Aide sociale EHPAD non remboursable : de quoi parle-t-on exactement ?

Le mot « non remboursable », dans le jargon administratif, veut dire « non récupérable ». Traduction : le département ne viendra pas réclamer ces sommes après le décès du bénéficiaire. Ni sur la succession, ni sur les donations passées, ni auprès des héritiers.

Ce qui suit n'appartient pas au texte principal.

/-! ### Encoding -/

/-- Decoding an encoded instruction gives it back, through the 27-bit word and through the table's number with any width
that holds it. Every instruction is well formed (R75). R70 and R71 are the spec's decisions D2 and D3 (log 15); that
the ignored fields are kept is log 18. -/
def Obligations.DecodeOfEncodeIsIdentity : Prop :=
  ∀ i : Instr, decodeWord (encode i) = i ∧
    ∀ nbits : Nat, 27 ≤ nbits → decodeTableWord nbits (encode i).toNat = some i

/-- Every 27-bit word is the encoding of the instruction it decodes to (R75; the spec's decision D3, log 15). -/
def Obligations.EncodeOfDecodeIsIdentity : Prop := ∀ w : CmdWord, encode (decodeWord w) = w

/-- The fields of the command word, in arithmetic: `A` the lowest byte, then `B`, then `C`, then the 3-bit `OP` whose
eight values select the eight operations (R70, R71; the spec's decisions D2 and D3, log 15). -/
def Obligations.CommandFieldsSelectOperation : Prop :=
  ∀ w : CmdWord,
    let a : Byte := BitVec.ofNat 8 w.toNat
    let b : Byte := BitVec.ofNat 8 (w.toNat / 2 ^ 8)
    let c : Byte := BitVec.ofNat 8 (w.toNat / 2 ^ 16)
    let op := w.toNat / 2 ^ 24
    op < 8 ∧
    (op = 0 → decodeWord w = .csum a b c) ∧ (op = 1 → decodeWord w = .henc a b c) ∧
    (op = 2 → decodeWord w = .encode a b c) ∧ (op = 3 → decodeWord w = .chk a b c) ∧
    (op = 4 → decodeWord w = .decode a b c) ∧ (op = 5 → decodeWord w = .hsyn a b c) ∧
    (op = 6 → decodeWord w = .hcor a b c) ∧ (op = 7 → decodeWord w = .hdec a b c)

/-- A number wider than 27 bits is no command word and is refused by name; any other is decoded (R75, R77). The bits
above the 27, which the spec does not have, are the model's convention (log 5). -/
def Obligations.OnlyWiderWordsAreRefused : Prop :=
  ∀ nbits w : Nat,
    (decodeTableWord nbits w = none ↔ 2 ^ 27 ≤ w % 2 ^ nbits) ∧
    (2 ^ 27 ≤ w → decodeCommand w = .error .notACommandWord) ∧
    (w < 2 ^ 27 → decodeCommand w = .ok (decodeWord (BitVec.ofNat 27 w)))

/-- One word of each operation, from the `CMD` columns of spec/95_test_vectors.md sections 2 and 3. -/
def Obligations.VectorWordsDecode : Prop :=
  decodeWord 0x0003CA5#27 = .csum 0xA5 0x3C 0x00 ∧ decodeWord 0x10000F5#27 = .henc 0xF5 0x00 0x00 ∧
  decodeWord 0x2000A05#27 = .encode 0x05 0x0A 0x00 ∧ decodeWord 0x38F0A05#27 = .chk 0x05 0x0A 0x8F ∧
  decodeWord 0x4000000#27 = .decode 0x00 0x00 0x00 ∧ decodeWord 0x5000054#27 = .hsyn 0x54 0x00 0x00 ∧
  decodeWord 0x60000D4#27 = .hcor 0xD4 0x00 0x00 ∧ decodeWord 0x7000056#27 = .hdec 0x56 0x00 0x00

/-! ### The step -/

/-- A step is exactly the execution of the operation that `CMD` selects, also for a word placed by `withFetchWord`; the
step adds nothing around it (R7, R25). -/
def Obligations.StepRunsSelectedOperation : Prop :=
  (∀ (s : State) (i : Instr), decodeWord s.cmd = i → step s = exec i s) ∧
  ∀ (s : State) (i : Instr) (nbits : Nat), 27 ≤ nbits →
    step (s.withFetchWord nbits (encode i).toNat) = exec i (s.withFetchWord nbits (encode i).toNat)

/-- R150: every request has exactly one response, never a fault or a refusal, and `FAIL = 1` comes from CHK (`OP` 3) and
DECODE (`OP` 4) only. -/
def Obligations.EveryRequestHasOneResponse : Prop :=
  ∀ s : State, ∃ r : Response s.blockLength,
    step s = .next (s.respond r) ∧ (r.fail = true → s.cmd.toNat / 2 ^ 24 = 3 ∨ s.cmd.toNat / 2 ^ 24 = 4)

/-- R20: the response is a function of the request alone, and nothing of an earlier transaction remains: one response
answers the request whatever response stood there before, and only the response changes. -/
def Obligations.ResponseDependsOnRequestAlone : Prop :=
  ∀ s : State, ∃ r : Response s.blockLength, ∀ old : Option (Response s.blockLength),
    step { s with response := old } = .next { s with response := some r }

/-- The frame of all eight operations: the block length and the input ports are unchanged, and only the response is new
(R22 "read-only to the block"; R27). -/
def Obligations.OperationsLeaveInputsUnchanged : Prop :=
  ∀ (i : Instr) (s t : State), exec i s = .next t →
    t.blockLength = s.blockLength ∧ t.cmd = s.cmd ∧ t.win.toList = s.win.toList ∧ ∃ r, t = s.respond r

/-- R72: the fields and the input port an operation does not list are ignored (HENC ignores `A[7:4]`), and every output
it does not list is zero. The spec marks the rule as its decision D4 (log 17). -/
def Obligations.UnlistedFieldsIgnoredUnnamedOutputsZero : Prop :=
  ∀ (s : State) (w : Vector Byte (2 * s.blockLength.val)) (a b c a' b' c' : Byte),
    let s' : State := { s with win := w }
    let zeros : Vector Byte (2 * s.blockLength.val) := Vector.replicate _ 0x00#8
    let both (i i' : Instr) (r : Response s.blockLength) : Prop :=
      exec i s = .next { s with response := some r } ∧ exec i' s' = .next { s' with response := some r }
    (∃ r, both (.csum a b c) (.csum a b c') r ∧ r.res2 = 0 ∧ r.fail = false ∧ r.wout = zeros) ∧
    (∃ r, (a'.extractLsb' 0 4 = a.extractLsb' 0 4 → both (.henc a b c) (.henc a' b' c') r) ∧
      exec (.henc a b c) s = .next { s with response := some r } ∧ r.res2 = 0 ∧ r.fail = false ∧ r.wout = zeros) ∧
    (∃ r, both (.encode a b c) (.encode a b c') r ∧ r.res = 0 ∧ r.res2 = 0 ∧ r.fail = false) ∧
    (∃ r, both (.chk a b c) (.chk a b c) r ∧ r.res = 0 ∧ r.res2 = 0 ∧ r.wout = zeros) ∧
    (∃ r, exec (.decode a b c) s = .next { s with response := some r } ∧
      exec (.decode a' b' c') s = .next { s with response := some r } ∧ r.wout = zeros) ∧
    (∃ r, both (.hsyn a b c) (.hsyn a b' c') r ∧ r.res2 = 0 ∧ r.fail = false ∧ r.wout = zeros) ∧
    (∃ r, both (.hcor a b c) (.hcor a b' c') r ∧ r.res2 = 0 ∧ r.fail = false ∧ r.wout = zeros) ∧
    (∃ r, both (.hdec a b c) (.hdec a b' c') r ∧ r.res2 = 0 ∧ r.fail = false ∧ r.wout = zeros)

/-! ### The encode path -/

/-- R91, whole: CSUM answers `RES = A xor B` and `FAIL = 0` for every state and operands, its encoding, and its corner
cases. -/
def Obligations.CsumAnswersXorChecksum : Prop :=
  (∀ (s : State) (a b c : Byte), ∃ r : Response s.blockLength,
    exec (.csum a b c) s = .next (s.respond r) ∧ r.res = a ^^^ b ∧ r.res = csum a b ∧ r.fail = false) ∧
  (∀ a b c : Byte, decodeWord (commandWord 0b000#3 c b a) = .csum a b c) ∧
  (∀ t d : Byte, csum t t = 0x00#8 ∧ csum t 0x00#8 = t ∧ csum t d = csum d t ∧
    (∀ k, (csum t d).getLsbD k = (t.getLsbD k ^^ d.getLsbD k)) ∧
    highNibble (csum t d) = highNibble t ^^^ highNibble d ∧ lowNibble (csum t d) = lowNibble t ^^^ lowNibble d) ∧
  csum 0xFF#8 0x00#8 = 0xFF#8 ∧ csum 0x05#8 0x0A#8 = 0x0F#8

/-- R92, whole: HENC answers the codeword of `A[3:0]`, bit by bit, with `FAIL = 0`, its encoding, and its corner cases.
The bit positions and parity subsets are the spec's decisions D7 and D8 (log 6). -/
def Obligations.HencAnswersCodeword : Prop :=
  (∀ (s : State) (a b c : Byte), ∃ r : Response s.blockLength,
    exec (.henc a b c) s = .next (s.respond r) ∧ r.fail = false ∧
    r.res.getLsbD 7 = false ∧
    r.res.getLsbD 6 = (a.getLsbD 0 ^^ a.getLsbD 1 ^^ a.getLsbD 3) ∧
    r.res.getLsbD 5 = (a.getLsbD 0 ^^ a.getLsbD 2 ^^ a.getLsbD 3) ∧
    r.res.getLsbD 4 = (a.getLsbD 1 ^^ a.getLsbD 2 ^^ a.getLsbD 3) ∧
    r.res.getLsbD 3 = a.getLsbD 3 ∧ r.res.getLsbD 2 = a.getLsbD 2 ∧
    r.res.getLsbD 1 = a.getLsbD 1 ∧ r.res.getLsbD 0 = a.getLsbD 0 ∧
    r.res = hEnc (a.extractLsb' 0 4)) ∧
  (∀ a b c : Byte, decodeWord (commandWord 0b001#3 c b a) = .henc a b c) ∧
  (∀ m n : Nibble, (hEnc m = hEnc n → m = n) ∧ hEnc (m ^^^ n) = hEnc m ^^^ hEnc n ∧
    (hEnc n).getLsbD 7 = false ∧ (hEnc n).extractLsb' 0 4 = n ∧ hEnc n = encTable[n.toNat]) ∧
  (∀ (s : State) (b c b' c' : Byte), ∃ r : Response s.blockLength,
    exec (.henc 0xF5 b c) s = .next (s.respond r) ∧ exec (.henc 0x05 b' c') s = .next (s.respond r)) ∧
  hEnc 0x0#4 = 0x00#8 ∧ hEnc 0xF#4 = 0x7F#8 ∧ hEnc 0x5#4 = 0x55#8

/-- R95, whole: ENCODE answers the wire block of the RawBlock type, data, checksum, padding, high nibble first, with
the other outputs zero; its encoding and its corner cases, for every block length. The padding value is the spec's
decision D6 (log 7). -/
def Obligations.EncodeAnswersWireBlock : Prop :=
  (∀ (s : State) (a b c : Byte), ∃ r : Response s.blockLength,
    exec (.encode a b c) s = .next (s.respond r) ∧ r.fail = false ∧ r.res = 0x00#8 ∧ r.res2 = 0x00#8 ∧
    (∀ (i : Nat) (h : i < s.blockLength.val),
      let x : Byte := if i = 0 then a else if i = 1 then b else if i = 2 then a ^^^ b else 0x00#8
      r.wout[2 * i]'(by omega) = hEnc (x.extractLsb' 4 4) ∧
      r.wout[2 * i + 1]'(by omega) = hEnc (x.extractLsb' 0 4)) ∧
    (∀ (j : Nat) (h : j < 2 * s.blockLength.val), 6 ≤ j → r.wout[j] = 0x00#8) ∧
    (∀ x ∈ r.wout.toList, x.getLsbD 7 = false ∧ validCodeword x = true)) ∧
  (∀ a b c : Byte, decodeWord (commandWord 0b010#3 c b a) = .encode a b c) ∧
  (∀ n : BlockLength, (encodeBlock n 0x00#8 0x00#8).toList = List.replicate (2 * n.val) 0x00#8 ∧
    (encodeBlock n 0xFF#8 0xFF#8).toList =
      [0x7F#8, 0x7F#8, 0x7F#8, 0x7F#8, 0x00#8, 0x00#8] ++ List.replicate (2 * n.val - 6) 0x00#8) ∧
  (mkRaw ⟨4, by decide⟩ 0x05#8 0x0A#8).toList = [0x05#8, 0x0A#8, 0x0F#8, 0x00#8] ∧
  (encodeBlock ⟨4, by decide⟩ 0x05#8 0x0A#8).toList =
    [0x00#8, 0x55#8, 0x00#8, 0x2A#8, 0x00#8, 0x7F#8, 0x00#8, 0x00#8]

/-- R96, whole: ENCODE answers exactly `2N` bytes, the same again when it is repeated, always, and changes nothing but
the response. -/
def Obligations.EncodeIsTotalPureAndRepeatable : Prop :=
  ∀ (s : State) (a b c : Byte), ∃ r : Response s.blockLength,
    r.wout.toList.length = 2 * s.blockLength.val ∧
    exec (.encode a b c) s = .next { s with response := some r } ∧
    exec (.encode a b c) { s with response := some r } = .next { s with response := some r }

/-- R97, which the spec marks as derived: the wire block is linear over `xor`; its first two codewords depend on the type
only, the next two on the data only, the next two on `type xor data` only, and the rest are constant. -/
def Obligations.WireBlockIsLinear : Prop :=
  ∀ (n : BlockLength) (t1 d1 t2 d2 : Byte) (j : Nat) (h : j < 2 * n.val),
    (encodeBlock n (t1 ^^^ t2) (d1 ^^^ d2))[j] = (encodeBlock n t1 d1)[j] ^^^ (encodeBlock n t2 d2)[j] ∧
    (j < 2 → (encodeBlock n t1 d1)[j] = (encodeBlock n t1 d2)[j]) ∧
    (2 ≤ j → j < 4 → (encodeBlock n t1 d1)[j] = (encodeBlock n t2 d1)[j]) ∧
    (4 ≤ j → j < 6 → t1 ^^^ d1 = t2 ^^^ d2 → (encodeBlock n t1 d1)[j] = (encodeBlock n t2 d2)[j]) ∧
    (6 ≤ j → (encodeBlock n t1 d1)[j] = (encodeBlock n t2 d2)[j])

/-- R97, which the spec marks as derived: two different messages give wire blocks that differ in at least two codewords,
and each codeword that differs does so in at least 3 meaningful bits. -/
def Obligations.DifferentMessagesDifferInTwoCodewords : Prop :=
  ∀ (n : BlockLength) (t d t' d' : Byte), (t, d) ≠ (t', d') →
    (∃ (j k : Nat) (hj : j < 2 * n.val) (hk : k < 2 * n.val), j < k ∧
      (encodeBlock n t d)[j] ≠ (encodeBlock n t' d')[j] ∧ (encodeBlock n t d)[k] ≠ (encodeBlock n t' d')[k]) ∧
    ∀ (j : Nat) (h : j < 2 * n.val), (encodeBlock n t d)[j] ≠ (encodeBlock n t' d')[j] →
      3 ≤ meaningfulFlips ((encodeBlock n t d)[j] ^^^ (encodeBlock n t' d')[j])

/-! ### The decode path -/

/-- R111: CHK answers `FAIL = 1` exactly when `A xor B` differs from `C`, with `RES` and `RES2` zero; its encoding and
corner cases. The symmetry is the spec's own inference ("[derived: xor is commutative and associative]"). -/
def Obligations.ChkAnswersMismatch : Prop :=
  (∀ (s : State) (a b c : Byte), ∃ r : Response s.blockLength,
    exec (.chk a b c) s = .next (s.respond r) ∧ (r.fail = true ↔ a ^^^ b ≠ c) ∧ r.fail = chk a b c ∧
    r.res = 0x00#8 ∧ r.res2 = 0x00#8) ∧
  (∀ a b c : Byte, decodeWord (commandWord 0b011#3 c b a) = .chk a b c) ∧
  (∀ a b c e : Byte, (chk a b c = false ↔ a ^^^ b ^^^ c = 0x00#8) ∧ chk a b c = chk b a c ∧ chk a b c = chk a c b ∧
    (chk a b c = false → e ≠ 0x00#8 →
      chk (a ^^^ e) b c = true ∧ chk a (b ^^^ e) c = true ∧ chk a b (c ^^^ e) = true) ∧
    (chk a b c = false →
      chk (a ^^^ e) (b ^^^ e) c = false ∧ chk (a ^^^ e) b (c ^^^ e) = false ∧ chk a (b ^^^ e) (c ^^^ e) = false) ∧
    chk a a 0x00#8 = false) ∧
  (∀ (a b : Byte) (k : Nat), k < 8 → chk a b (a ^^^ b ^^^ bitMask k) = true) ∧
  chk 0x05#8 0x0A#8 0x0F#8 = false ∧ chk 0x02#8 0x0A#8 0x0F#8 = true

Cette distinction entre aides récupérables et non récupérables conditionne directement la préservation - ou non - de votre patrimoine familial. Pourquoi ? Parce que la solidarité nationale finance certaines aides sans contrepartie - une forme de subvention santé vieillissante - et le bénéficiaire n'a aucune « dette » envers la collectivité. Cette sécurité juridique aides sociales protège les plus vulnérables. Point final.

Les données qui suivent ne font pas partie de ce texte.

/-- Settles O12: HENC's response bit by bit, its encoding, and the encoder's corner cases. -/
theorem hencAnswersCodeword : Obligations.HencAnswersCodeword := by
  refine ⟨fun s a b c => ⟨_, exec_eq_answer (.henc a b c) s, rfl, ?_⟩,
    fun a b c => decodeWord_encode (.henc a b c),
    fun m n => ⟨fun h => hEnc_injective h, hEnc_xor m n, hEnc_getLsbD_seven n, lowNibble_hEnc n,
      hEnc_eq_encTable n⟩,
    fun s b c b' c' => ⟨_, exec_eq_answer (.henc 0xF5 b c) s, exec_eq_answer (.henc 0x05 b' c') s⟩,
    hEnc_zero, rfl, rfl⟩
  obtain ⟨h7, h6, h5, h4, hdata⟩ := hEnc_nibbleOperand_bits a
  exact ⟨h7, h6, h5, h4, hdata 3 (by decide), hdata 2 (by decide), hdata 1 (by decide), hdata 0 (by decide), rfl⟩

end Sys2Proof.Machine
end

section
/-! SUPPORT. The RawBlock of a message byte by byte, and the wire block codeword by codeword
(spec/40_encode_path.md R93 to R97). -/

namespace Sys2Proof.Machine

/-- From index 3 on the RawBlock is padding, which the spec decides to be zero (R94; D6, log 7). -/
theorem rawByte_of_three_le (t d : Byte) {i : Nat} (hi : 3 ≤ i) : rawByte t d i = 0x00#8 := by
  rw [rawByte_eq_ite, if_neg (by omega), if_neg (by omega), if_neg (by omega)]

/-- Settles O38. -/
theorem rawBlockLayoutAndByteExpansion : Obligations.RawBlockLayoutAndByteExpansion := by
  refine ⟨fun _ => rfl, fun n t d i h => ?_, rfl, rfl, rfl⟩
  rw [mkRaw_getElem]
  exact ⟨by rintro rfl; rfl, by rintro rfl; rfl, by rintro rfl; rfl, rawByte_of_three_le t d⟩

/-- Every byte of the RawBlock is linear in the message: the checksum is an `xor`, and the padding is zero (R94,
R97). -/
theorem rawByte_xor (t1 d1 t2 d2 : Byte) (i : Nat) :
    rawByte (t1 ^^^ t2) (d1 ^^^ d2) i = rawByte t1 d1 i ^^^ rawByte t2 d2 i := by
  match i with
  | 0 | 1 => rfl
  | 2 => simp only [rawByte, csum]; ac_rfl
  | _ + 3 => simp only [rawByte, padByte, BitVec.xor_zero]

/-- Of the three bytes type, data and checksum, two different messages differ in at least two (R97). -/
theorem exists_two_rawByte_ne {t d t' d' : Byte} (hne : (t, d) ≠ (t', d')) :
    ∃ i k, i < k ∧ k < 3 ∧ rawByte t d i ≠ rawByte t' d' i ∧ rawByte t d k ≠ rawByte t' d' k := by
  by_cases ht : t = t'
  · subst ht
    have hd : d ≠ d' := fun h => hne (h ▸ rfl)
    exact ⟨1, 2, by decide, by decide, hd, fun h => hd ((BitVec.xor_right_inj t).mp h)⟩
  · by_cases hd : d = d'
    · subst hd
      exact ⟨0, 2, by decide, by decide, ht, fun h => ht ((BitVec.xor_left_inj d).mp h)⟩
    · exact ⟨0, 1, by decide, by decide, ht, hd⟩

/-- The half of byte `b` that wire index `j` carries: the high nibble goes first (R42, R93).
`encodeBlock_getElem` ties it to the model. -/
def wireNibble (b : Byte) (j : Nat) : Nibble := if j % 2 = 0 then highNibble b else lowNibble b

@[simp] theorem wireNibble_even (b : Byte) (i : Nat) : wireNibble b (2 * i) = highNibble b := by
  simp [wireNibble]

@[simp] theorem wireNibble_odd (b : Byte) (i : Nat) : wireNibble b (2 * i + 1) = lowNibble b := by
  simp [wireNibble, Nat.add_mod]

Le piège, il faut le dire, c'est la confusion ambiante. On le voit souvent en consultation : beaucoup de familles sont persuadées que toutes les aides sociales en EHPAD devront être remboursées. Or ce n'est pas le cas. Chaque aide obéit à ses propres règles, fixées par le Code de l'action sociale et des familles (CASF). Certaines sont exclues de toute récupération, d'autres restent récupérables sous certaines conditions.

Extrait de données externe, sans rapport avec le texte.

/-- Every other word is rejected (30_encoding.md R55), by name. R55 does not tell the two reasons apart: the names, and that a word with
a reserved bit set is named for it whatever its `OP` is, are the model's choice (log 17). -/
def Obligations.IllegalWordsRejectedByName : Prop :=
  ∀ w : Word, (decodeWord w = .error .reservedBits ↔ 16 ≤ w.toNat) ∧
    (decodeWord w = .error .undefinedOp ↔ w.toNat = 0 ∨ (4 ≤ w.toNat ∧ w.toNat < 16))

/-! ## Commands -/

/-- Every command completes in every state: DONE set, Pending and so BUSY cleared, the result registers written; and its frame: HAZ, CTRL, IN_LEN, every
byte of InBuf and the model's own fields are unchanged. -/
def Obligations.EveryCommandCompletesWithinFrame : Prop :=
  ∀ (i : Instr) (s : State), ∃ t, exec i s = .next t ∧ t.done = true ∧ t.pending = none ∧ t.busy = false ∧
    t.haz = s.haz ∧ t.ie = s.ie ∧ t.inLen = s.inLen ∧ t.inBuf = s.inBuf ∧ (∀ k, t.inByte Config.unit k = s.inByte Config.unit k) ∧
    t.inDraw = s.inDraw ∧ t.draws = s.draws ∧ t.agenda = s.agenda ∧ t.responses = s.responses ∧
    (∀ j, t.outLen.toNat ≤ j → t.outByte j = none)

/-- ENCODE (40_header_encoder.md R62): the header and the payload in OutBuf, OUT_LEN, CKSUM, and every other result register 0. The
record says the frame too: HAZ, CTRL, IN_LEN and InBuf stand. -/
def Obligations.EncodeWritesContainer : Prop :=
  ∀ s : State, (s.input Config.unit).len.toNat ≤ Config.unit.inCap →
    (s.input Config.unit).data.length = (s.input Config.unit).len.toNat →
    let p := (s.input Config.unit).data
    let n : Word := BitVec.ofNat 32 p.length
    let d0 := Config.unit.digestByte p 0
    let d1 := Config.unit.digestByte p 1
    let container := [0x8F, 0x00, n.extractLsb' 24 8, n.extractLsb' 16 8, n.extractLsb' 8 8, n.extractLsb' 0 8, d0, d1] ++ p
    ∃ t, exec .encode s = .next t ∧
      t = (s.completedPlain (d0 ++ d1)).succeededWith (BitVec.ofNat 32 (p.length + 8)) t.outBuf ∧
      (∀ j, t.outByte j = container[j]?) ∧ t.outLen.toNat = p.length + 8

/-- CHECKSUM (42_checksum_unit.md R76): CKSUM gets the digest's first two bytes, OUT_LEN and the other result registers 0, and OutBuf is
not written. -/
def Obligations.ChecksumWritesCksum : Prop :=
  ∀ s : State, (s.input Config.unit).len.toNat ≤ Config.unit.inCap →
    let p := (s.input Config.unit).data
    exec .checksum s =
      .next ((s.completedPlain (Config.unit.digestByte p 0 ++ Config.unit.digestByte p 1)).succeededWith 0 s.outBuf)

Quelles sont les aides sociales en EHPAD non récupérables ?

Commençons par la bonne nouvelle : plusieurs aides versées aux résidents d'EHPAD échappent totalement à la récupération sur succession.

L'allocation personnalisée d'autonomie (APA) arrive en tête. Que vous la perceviez à domicile ou en établissement, cette aide n'est jamais récupérable. Pas au décès, pas sur la succession, pas en cas de retour à meilleure fortune. C'est un droit universel lié à la perte d'autonomie, évalué selon votre classement GIR et vos ressources.

Les aides au logement (APL et ALS) suivent la même logique. Si le résident en EHPAD perçoit une aide au logement pour son tarif hébergement, cette somme n'est jamais récupérable.

Parlons aussi des aides complémentaires des caisses de retraite - CNAV, Agirc-Arrco ou autres régimes. Pas récupérables non plus. Ces aides extralégales, souvent méconnues, peuvent représenter plusieurs centaines d'euros par mois. Imaginez une ancienne employée de commerce qui touche 180 euros mensuels de sa caisse complémentaire sans même le savoir - ça arrive plus souvent qu'on ne croit.

Certaines exonérations de remboursement couvrent aussi les montants versés par le CCAS. Enfin, les aides exceptionnelles versées par le CCAS (centre communal d'action sociale) ou par des associations caritatives restent à l'abri de toute récupération. Leur vocation est de soulager une situation d'urgence. Pas de créer une dette.

L'APA est-elle récupérable après le décès du résident ?

Non. Réponse catégorique. L'APA n'est pas récupérable - ni du vivant du bénéficiaire, ni après son décès. C'est l'article L232-19 du CASF qui le garantit : les montants versés par avance au titre de l'APA ne font l'objet d'aucun recours en récupération. Un dispositif pensé pour préserver les droits des aînés.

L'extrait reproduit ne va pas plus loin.